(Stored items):
@[simp] theorem blank_kennel_stale (x : State) (v : List Nat) (bm : BitVec 48) (hm : 0x400000#48 &&& ~~~ bm = 0) : blank bm { x with kennel := { x.kennel with stale := v } } = blank bm x := by
  refine blank_mono hm ?_; clear hm bm; simp [blank]

@[simp] theorem blank_kennel_scrubbed (x : State) (v : BitVec 64) (bm : BitVec 48) (hm : 0x800000#48 &&& ~~~ bm = 0) : blank bm { x with kennel := { x.kennel with scrubbed := v } } = blank bm x := by
  refine blank_mono hm ?_; clear hm bm; simp [blank]

@[simp] theorem blank_kennel_visits (x : State) (v : List (Nat × Visit)) (bm : BitVec 48) (hm : 0x400000#48 &&& ~~~ bm = 0) : blank bm { x with kennel := { x.kennel with visits := v } } = blank bm x := by
  refine blank_mono hm ?_; clear hm bm; simp [blank]

@[simp] theorem blank_kennel_images (x : State) (v : List (Nat × Slot64)) (bm : BitVec 48) (hm : 0x400000#48 &&& ~~~ bm = 0) : blank bm { x with kennel := { x.kennel with images := v } } = blank bm x := by
  refine blank_mono hm ?_; clear hm bm; simp [blank]

@[simp] theorem blank_kennel_cands (x : State) (v : List (Nat × Cand)) (bm : BitVec 48) (hm : 0x400000#48 &&& ~~~ bm = 0) : blank bm { x with kennel := { x.kennel with cands := v } } = blank bm x := by
  refine blank_mono hm ?_; clear hm bm; simp [blank]

@[simp] theorem blank_herd (x : State) (v : Herd) (bm : BitVec 48) (hm : 0x1000000#48 &&& ~~~ bm = 0) : blank bm { x with herd := v } = blank bm x := by
  refine blank_mono hm ?_; clear hm bm; simp [blank]

@[simp] theorem blank_arr_tus (x : State) (v : Vector Tu 128) (bm : BitVec 48) (hm : 0x2000000#48 &&& ~~~ bm = 0) : blank bm { x with arr := { x.arr with tus := v } } = blank bm x := by
  refine blank_mono hm ?_; clear hm bm; simp [blank]

@[simp] theorem blank_arr_rows (x : State) (v : Vector Row 8) (bm : BitVec 48) (hm : 0x4000000#48 &&& ~~~ bm = 0) : blank bm { x with arr := { x.arr with rows := v } } = blank bm x := by
  refine blank_mono hm ?_; clear hm bm; simp [blank]

@[simp] theorem blank_arr_autoFence (x : State) (v : BitVec 4) (bm : BitVec 48) (hm : 0x4000000#48 &&& ~~~ bm = 0) : blank bm { x with arr := { x.arr with autoFence := v } } = blank bm x := by
  refine blank_mono hm ?_; clear hm bm; simp [blank]

@[simp] theorem blank_arr_sleepEast (x : State) (v : Bool) (bm : BitVec 48) (hm : 0x4000000#48 &&& ~~~ bm = 0) : blank bm { x with arr := { x.arr with sleepEast := v } } = blank bm x := by
  refine blank_mono hm ?_; clear hm bm; simp [blank]

@[simp] theorem blank_arr_sleepWest (x : State) (v : Bool) (bm : BitVec 48) (hm : 0x4000000#48 &&& ~~~ bm = 0) : blank bm { x with arr := { x.arr with sleepWest := v } } = blank bm x := by
  refine blank_mono hm ?_; clear hm bm; simp [blank]

@[simp] theorem blank_arr_dist (x : State) (v : Sh Bool) (bm : BitVec 48) (hm : 0x4000000#48 &&& ~~~ bm = 0) : blank bm { x with arr := { x.arr with dist := v } } = blank bm x := by
  refine blank_mono hm ?_; clear hm bm; simp [blank]

@[simp] theorem blank_arr_east (x : State) (v : BitVec 2) (bm : BitVec 48) (hm : 0x4000000#48 &&& ~~~ bm = 0) : blank bm { x with arr := { x.arr with east := v } } = blank bm x := by
  refine blank_mono hm ?_; clear hm bm; simp [blank]

@[simp] theorem blank_arr_west (x : State) (v : BitVec 2) (bm : BitVec 48) (hm : 0x4000000#48 &&& ~~~ bm = 0) : blank bm { x with arr := { x.arr with west := v } } = blank bm x := by
  refine blank_mono hm ?_; clear hm bm; simp [blank]

@[simp] theorem blank_arr_sleepRefused (x : State) (v : Bool) (bm : BitVec 48) (hm : 0x4000000#48 &&& ~~~ bm = 0) : blank bm { x with arr := { x.arr with sleepRefused := v } } = blank bm x := by
  refine blank_mono hm ?_; clear hm bm; simp [blank]

@[simp] theorem blank_arr_fenceEvent (x : State) (v : Bool) (bm : BitVec 48) (hm : 0x4000000#48 &&& ~~~ bm = 0) : blank bm { x with arr := { x.arr with fenceEvent := v } } = blank bm x := by
  refine blank_mono hm ?_; clear hm bm; simp [blank]

@[simp] theorem blank_arr_residueErrs (x : State) (v : W16) (bm : BitVec 48) (hm : 0x4000000#48 &&& ~~~ bm = 0) : blank bm { x with arr := { x.arr with residueErrs := v } } = blank bm x := by
  refine blank_mono hm ?_; clear hm bm; simp [blank]

@[simp] theorem blank_arr_imbSet (x : State) (v : Sh (BitVec 4)) (bm : BitVec 48) (hm : 0x4000000#48 &&& ~~~ bm = 0) : blank bm { x with arr := { x.arr with imbSet := v } } = blank bm x := by
  refine blank_mono hm ?_; clear hm bm; simp [blank]

@[simp] theorem blank_arr_imbTu (x : State) (v : Sh (BitVec 3)) (bm : BitVec 48) (hm : 0x4000000#48 &&& ~~~ bm = 0) : blank bm { x with arr := { x.arr with imbTu := v } } = blank bm x := by
  refine blank_mono hm ?_; clear hm bm; simp [blank]

@[simp] theorem blank_arr_blkLimit (x : State) (v : Byte) (bm : BitVec 48) (hm : 0x4000000#48 &&& ~~~ bm = 0) : blank bm { x with arr := { x.arr with blkLimit := v } } = blank bm x := by
  refine blank_mono hm ?_; clear hm bm; simp [blank]

@[simp] theorem blank_arr_blkDraining (x : State) (v : Bool) (bm : BitVec 48) (hm : 0x4000000#48 &&& ~~~ bm = 0) : blank bm { x with arr := { x.arr with blkDraining := v } } = blank bm x := by
  refine blank_mono hm ?_; clear hm bm; simp [blank]

@[simp] theorem blank_arr_blkTimeout (x : State) (v : Bool) (bm : BitVec 48) (hm : 0x4000000#48 &&& ~~~ bm = 0) : blank bm { x with arr := { x.arr with blkTimeout := v } } = blank bm x := by
  refine blank_mono hm ?_; clear hm bm; simp [blank]

@[simp] theorem blank_arr_coresOut (x : State) (v : BitVec 16) (bm : BitVec 48) (hm : 0x4000000#48 &&& ~~~ bm = 0) : blank bm { x with arr := { x.arr with coresOut := v } } = blank bm x := by
  refine blank_mono hm ?_; clear hm bm; simp [blank]

@[simp] theorem blank_arr_unitsOut (x : State) (v : BitVec 16) (bm : BitVec 48) (hm : 0x4000000#48 &&& ~~~ bm = 0) : blank bm { x with arr := { x.arr with unitsOut := v } } = blank bm x := by
  refine blank_mono hm ?_; clear hm bm; simp [blank]

@[simp] theorem blank_arr_coresBack (x : State) (v : BitVec 16) (bm : BitVec 48) (hm : 0x4000000#48 &&& ~~~ bm = 0) : blank bm { x with arr := { x.arr with coresBack := v } } = blank bm x := by
  refine blank_mono hm ?_; clear hm bm; simp [blank]

@[simp] theorem blank_arr_unitsBack (x : State) (v : BitVec 16) (bm : BitVec 48) (hm : 0x4000000#48 &&& ~~~ bm = 0) : blank bm { x with arr := { x.arr with unitsBack := v } } = blank bm x := by
  refine blank_mono hm ?_; clear hm bm; simp [blank]

@[simp] theorem blank_pwr (x : State) (v : Pwr) (bm : BitVec 48) (hm : 0x8000000#48 &&& ~~~ bm = 0) : blank bm { x with pwr := v } = blank bm x := by
  refine blank_mono hm ?_; clear hm bm; simp [blank]

@[simp] theorem blank_ret (x : State) (v : Ret) (bm : BitVec 48) (hm : 0x10000000#48 &&& ~~~ bm = 0) : blank bm { x with ret := v } = blank bm x := by
  refine blank_mono hm ?_; clear hm bm; simp [blank]

@[simp] theorem blank_strain (x : State) (v : Strain) (bm : BitVec 48) (hm : 0x20000000#48 &&& ~~~ bm = 0) : blank bm { x with strain := v } = blank bm x := by
  refine blank_mono hm ?_; clear hm bm; simp [blank]

@[simp] theorem blank_setter (x : State) (v : Setter) (bm : BitVec 48) (hm : 0x40000000#48 &&& ~~~ bm = 0) : blank bm { x with setter := v } = blank bm x := by
  refine blank_mono hm ?_; clear hm bm; simp [blank]

@[simp] theorem blank_vis (x : State) (v : Vis) (bm : BitVec 48) (hm : 0x80000000#48 &&& ~~~ bm = 0) : blank bm { x with vis := v } = blank bm x := by
  refine blank_mono hm ?_; clear hm bm; simp [blank]

@[simp] theorem blank_fwd_routeBase (x : State) (v : Sh (BitVec 37)) (bm : BitVec 48) (hm : 0x400000000#48 &&& ~~~ bm = 0) : blank bm { x with fwd := { x.fwd with routeBase := v } } = blank bm x := by
  refine blank_mono hm ?_; clear hm bm; simp [blank]

@[simp] theorem blank_fwd_hostPart (x : State) (v : Sh (BitVec 4)) (bm : BitVec 48) (hm : 0x400000000#48 &&& ~~~ bm = 0) : blank bm { x with fwd := { x.fwd with hostPart := v } } = blank bm x := by
  refine blank_mono hm ?_; clear hm bm; simp [blank]

@[simp] theorem blank_fwd_hostNew (x : State) (v : Bool) (bm : BitVec 48) (hm : 0x400000000#48 &&& ~~~ bm = 0) : blank bm { x with fwd := { x.fwd with hostNew := v } } = blank bm x := by
  refine blank_mono hm ?_; clear hm bm; simp [blank]

@[simp] theorem blank_fwd_ringTimeout (x : State) (v : Sh Byte) (bm : BitVec 48) (hm : 0x400000000#48 &&& ~~~ bm = 0) : blank bm { x with fwd := { x.fwd with ringTimeout := v } } = blank bm x := by
  refine blank_mono hm ?_; clear hm bm; simp [blank]

@[simp] theorem blank_fwd_ringRetry (x : State) (v : Sh (BitVec 4)) (bm : BitVec 48) (hm : 0x400000000#48 &&& ~~~ bm = 0) : blank bm { x with fwd := { x.fwd with ringRetry := v } } = blank bm x := by
  refine blank_mono hm ?_; clear hm bm; simp [blank]

@[simp] theorem blank_fwd_ownBase (x : State) (v : Tri (BitVec 51)) (bm : BitVec 48) (hm : 0x100000000#48 &&& ~~~ bm = 0) : blank bm { x with fwd := { x.fwd with ownBase := v } } = blank bm x := by
  refine blank_mono hm ?_; clear hm bm; simp [blank]

@[simp] theorem blank_fwd_nextEpoch (x : State) (v : W32) (bm : BitVec 48) (hm : 0x100000000#48 &&& ~~~ bm = 0) : blank bm { x with fwd := { x.fwd with nextEpoch := v } } = blank bm x := by
  refine blank_mono hm ?_; clear hm bm; simp [blank]

@[simp] theorem blank_fwd_ownEntries (x : State) (v : BitVec 17) (bm : BitVec 48) (hm : 0x100000000#48 &&& ~~~ bm = 0) : blank bm { x with fwd := { x.fwd with ownEntries := v } } = blank bm x := by
  refine blank_mono hm ?_; clear hm bm; simp [blank]

@[simp] theorem blank_fwd_epoch (x : State) (v : Tri W32) (bm : BitVec 48) (hm : 0x100000000#48 &&& ~~~ bm = 0) : blank bm { x with fwd := { x.fwd with epoch := v } } = blank bm x := by
  refine blank_mono hm ?_; clear hm bm; simp [blank]

@[simp] theorem blank_fwd_applied (x : State) (v : BitVec 13) (bm : BitVec 48) (hm : 0x100000000#48 &&& ~~~ bm = 0) : blank bm { x with fwd := { x.fwd with applied := v } } = blank bm x := by
  refine blank_mono hm ?_; clear hm bm; simp [blank]

@[simp] theorem blank_fwd_missed (x : State) (v : BitVec 13) (bm : BitVec 48) (hm : 0x100000000#48 &&& ~~~ bm = 0) : blank bm { x with fwd := { x.fwd with missed := v } } = blank bm x := by
  refine blank_mono hm ?_; clear hm bm; simp [blank]

@[simp] theorem blank_fwd_superseded (x : State) (v : Bool) (bm : BitVec 48) (hm : 0x100000000#48 &&& ~~~ bm = 0) : blank bm { x with fwd := { x.fwd with superseded := v } } = blank bm x := by
  refine blank_mono hm ?_; clear hm bm; simp [blank]

@[simp] theorem blank_fwd_reloadReject (x : State) (v : Bool) (bm : BitVec 48) (hm : 0x100000000#48 &&& ~~~ bm = 0) : blank bm { x with fwd := { x.fwd with reloadReject := v } } = blank bm x := by
  refine blank_mono hm ?_; clear hm bm; simp [blank]

@[simp] theorem blank_fwd_epochBehind (x : State) (v : Bool) (bm : BitVec 48) (hm : 0x100000000#48 &&& ~~~ bm = 0) : blank bm { x with fwd := { x.fwd with epochBehind := v } } = blank bm x := by
  refine blank_mono hm ?_; clear hm bm; simp [blank]

@[simp] theorem blank_fwd_epochMissed (x : State) (v : Bool) (bm : BitVec 48) (hm : 0x100000000#48 &&& ~~~ bm = 0) : blank bm { x with fwd := { x.fwd with epochMissed := v } } = blank bm x := by
  refine blank_mono hm ?_; clear hm bm; simp [blank]

@[simp] theorem blank_fwd_reloading (x : State) (v : Bool) (bm : BitVec 48) (hm : 0x100000000#48 &&& ~~~ bm = 0) : blank bm { x with fwd := { x.fwd with reloading := v } } = blank bm x := by
  refine blank_mono hm ?_; clear hm bm; simp [blank]

@[simp] theorem blank_fwd_table (x : State) (v : List (Nat × OwnEntry)) (bm : BitVec 48) (hm : 0x100000000#48 &&& ~~~ bm = 0) : blank bm { x with fwd := { x.fwd with table := v } } = blank bm x := by
  refine blank_mono hm ?_; clear hm bm; simp [blank]

@[simp] theorem blank_fwd_staging (x : State) (v : Option Staging) (bm : BitVec 48) (hm : 0x100000000#48 &&& ~~~ bm = 0) : blank bm { x with fwd := { x.fwd with staging := v } } = blank bm x := by
  refine blank_mono hm ?_; clear hm bm; simp [blank]

@[simp] theorem blank_fwd_prevMap (x : State) (v : List Nat) (bm : BitVec 48) (hm : 0x100000000#48 &&& ~~~ bm = 0) : blank bm { x with fwd := { x.fwd with prevMap := v } } = blank bm x := by
  refine blank_mono hm ?_; clear hm bm; simp [blank]

@[simp] theorem blank_fwd_bad (x : State) (v : List Nat) (bm : BitVec 48) (hm : 0x100000000#48 &&& ~~~ bm = 0) : blank bm { x with fwd := { x.fwd with bad := v } } = blank bm x := by
  refine blank_mono hm ?_; clear hm bm; simp [blank]

@[simp] theorem blank_fwd_sess (x : State) (v : Vector Session 24) (bm : BitVec 48) (hm : 0x200000000#48 &&& ~~~ bm = 0) : blank bm { x with fwd := { x.fwd with sess := v } } = blank bm x := by
  refine blank_mono hm ?_; clear hm bm; simp [blank]

@[simp] theorem blank_fwd_staleDrop (x : State) (v : W16) (bm : BitVec 48) (hm : 0x400000000#48 &&& ~~~ bm = 0) : blank bm { x with fwd := { x.fwd with staleDrop := v } } = blank bm x := by
  refine blank_mono hm ?_; clear hm bm; simp [blank]

@[simp] theorem blank_fwd_reissues (x : State) (v : W16) (bm : BitVec 48) (hm : 0x400000000#48 &&& ~~~ bm = 0) : blank bm { x with fwd := { x.fwd with reissues := v } } = blank bm x := by
  refine blank_mono hm ?_; clear hm bm; simp [blank]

(BRIEF):
Copy out each line of the data that includes the string "kennel".

(ANSWER AREA):
@[simp] theorem blank_kennel_stale (x : State) (v : List Nat) (bm : BitVec 48) (hm : 0x400000#48 &&& ~~~ bm = 0) : blank bm { x with kennel := { x.kennel with stale := v } } = blank bm x := by
@[simp] theorem blank_kennel_scrubbed (x : State) (v : BitVec 64) (bm : BitVec 48) (hm : 0x800000#48 &&& ~~~ bm = 0) : blank bm { x with kennel := { x.kennel with scrubbed := v } } = blank bm x := by
@[simp] theorem blank_kennel_visits (x : State) (v : List (Nat × Visit)) (bm : BitVec 48) (hm : 0x400000#48 &&& ~~~ bm = 0) : blank bm { x with kennel := { x.kennel with visits := v } } = blank bm x := by
@[simp] theorem blank_kennel_images (x : State) (v : List (Nat × Slot64)) (bm : BitVec 48) (hm : 0x400000#48 &&& ~~~ bm = 0) : blank bm { x with kennel := { x.kennel with images := v } } = blank bm x := by
@[simp] theorem blank_kennel_cands (x : State) (v : List (Nat × Cand)) (bm : BitVec 48) (hm : 0x400000#48 &&& ~~~ bm = 0) : blank bm { x with kennel := { x.kennel with cands := v } } = blank bm x := by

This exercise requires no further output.